━━ DATA EXTRACTS ━━

theorem exec_pageEnable (dt : Nat) (page : Page) (value : Word) (s : State) :
    exec (.pageEnable dt page value) s = execPageEnable dt page value s := rfl

theorem exec_blockStartDone (dt : Nat) (page : Page) (s : State) :
    exec (.blockStartDone dt page) s = execBlockStartDone dt page s := rfl

theorem exec_pageDisable (dt : Nat) (page : Page) (value : Word) (s : State) :
    exec (.pageDisable dt page value) s = execPageDisable dt page value s := rfl

theorem exec_blockStopped (dt : Nat) (page : Page) (s : State) :
    exec (.blockStopped dt page) s = execBlockStopped dt page s := rfl

theorem exec_blockFault (dt : Nat) (page : Page) (s : State) :
    exec (.blockFault dt page) s = execBlockFault dt page s := rfl

theorem exec_configWrite (dt : Nat) (page : Page) (off : Nat) (value : Word) (s : State) :
    exec (.configWrite dt page off value) s = execConfigWrite dt page off value s := rfl

theorem exec_flagsClear (dt : Nat) (page : Page) (off : Nat) (mask : Word) (s : State) :
    exec (.flagsClear dt page off mask) s = execFlagsClear dt page off mask s := rfl

theorem exec_registerWrite (dt : Nat) (page : Page) (off : Nat) (value : Word) (s : State) :
    exec (.registerWrite dt page off value) s = execRegisterWrite dt page off value s := rfl

theorem exec_scrubPass (dt : Nat) (s : State) :
    exec (.scrubPass dt) s = execScrubPass dt s := rfl

theorem exec_barAccessRejected (dt : Nat) (bar2 : Bool) (off : Nat) (write : Bool) (s : State) :
    exec (.barAccessRejected dt bar2 off write) s = execBarAccessRejected dt bar2 off write s := rfl

theorem exec_linkReset (dt : Nat) (s : State) :
    exec (.linkReset dt) s = execLinkReset dt s := rfl

theorem exec_spiWriteFrame (dt : Nat) (bytes : List Byte) (s : State) :
    exec (.spiWriteFrame dt bytes) s = execSpiWriteFrame dt bytes s := rfl

theorem exec_spiReadFrame (dt : Nat) (bytes : List Byte) (s : State) :
    exec (.spiReadFrame dt bytes) s = execSpiReadFrame dt bytes s := rfl

theorem exec_ringDoorbell (dt : Nat) (ring : Fin 128) (hidx : Word) (descs : List (Option Desc)) (s : State) :
    exec (.ringDoorbell dt ring hidx descs) s = execRingDoorbell dt ring hidx descs s := rfl

theorem exec_ringRestart (dt : Nat) (ring : Fin 128) (s : State) :
    exec (.ringRestart dt ring) s = execRingRestart dt ring s := rfl

theorem exec_ringDrainTimeout (dt : Nat) (ring : Fin 128) (s : State) :
    exec (.ringDrainTimeout dt ring) s = execRingDrainTimeout dt ring s := rfl

theorem exec_tickBoundary (x : TickInputs) (s : State) :
    exec (.tickBoundary x) s = execTickBoundary x s := rfl

theorem exec_inputDeadline (s : State) :
    exec (.inputDeadline) s = execInputDeadline s := rfl

theorem exec_stageBoundary (s : State) :
    exec (.stageBoundary) s = execStageBoundary s := rfl

theorem exec_stageStepRun (dt : Nat) (x : LaneObservations) (s : State) :
    exec (.stageStepRun dt x) s = execStageStepRun dt x s := rfl

theorem exec_bistDone (dt : Nat) (lane : Fin 32) (ownerFails : Bool) (checkerFails : Bool) (third : ThirdResult) (s : State) :
    exec (.bistDone dt lane ownerFails checkerFails third) s = execBistDone dt lane ownerFails checkerFails third s := rfl

theorem exec_stepPublished (dt : Nat) (s : State) :
    exec (.stepPublished dt) s = execStepPublished dt s := rfl

theorem exec_forecastBoundary (s : State) :
    exec (.forecastBoundary) s = execForecastBoundary s := rfl

theorem exec_forecastPublished (dt : Nat) (s : State) :
    exec (.forecastPublished dt) s = execForecastPublished dt s := rfl

theorem exec_calibrationDeadline (dt : Nat) (s : State) :
    exec (.calibrationDeadline dt) s = execCalibrationDeadline dt s := rfl

theorem exec_journalWriteStart (dt : Nat) (s : State) :
    exec (.journalWriteStart dt) s = execJournalWriteStart dt s := rfl

theorem exec_journalWriteDone (dt : Nat) (s : State) :
    exec (.journalWriteDone dt) s = execJournalWriteDone dt s := rfl

theorem exec_parameterSetWrite (dt : Nat) (off : Nat) (bytes : List Byte) (s : State) :
    exec (.parameterSetWrite dt off bytes) s = execParameterSetWrite dt off bytes s := rfl

theorem exec_parameterSetScrub (dt : Nat) (s : State) :
    exec (.parameterSetScrub dt) s = execParameterSetScrub dt s := rfl

theorem exec_limitTableWrite (dt : Nat) (off : Nat) (bytes : List Byte) (s : State) :
    exec (.limitTableWrite dt off bytes) s = execLimitTableWrite dt off bytes s := rfl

━━━

WHAT TO WORK ON: Would you print, exactly as written, every line above from the one holding "exec (.ringDrainTimeout dt" through the one holding "theorem exec_inputDeadline (s", with both included and no other lines?

REPLY TO THE EXERCISE:
    exec (.ringDrainTimeout dt ring) s = execRingDrainTimeout dt ring s := rfl

theorem exec_tickBoundary (x : TickInputs) (s : State) :
    exec (.tickBoundary x) s = execTickBoundary x s := rfl

theorem exec_inputDeadline (s : State) :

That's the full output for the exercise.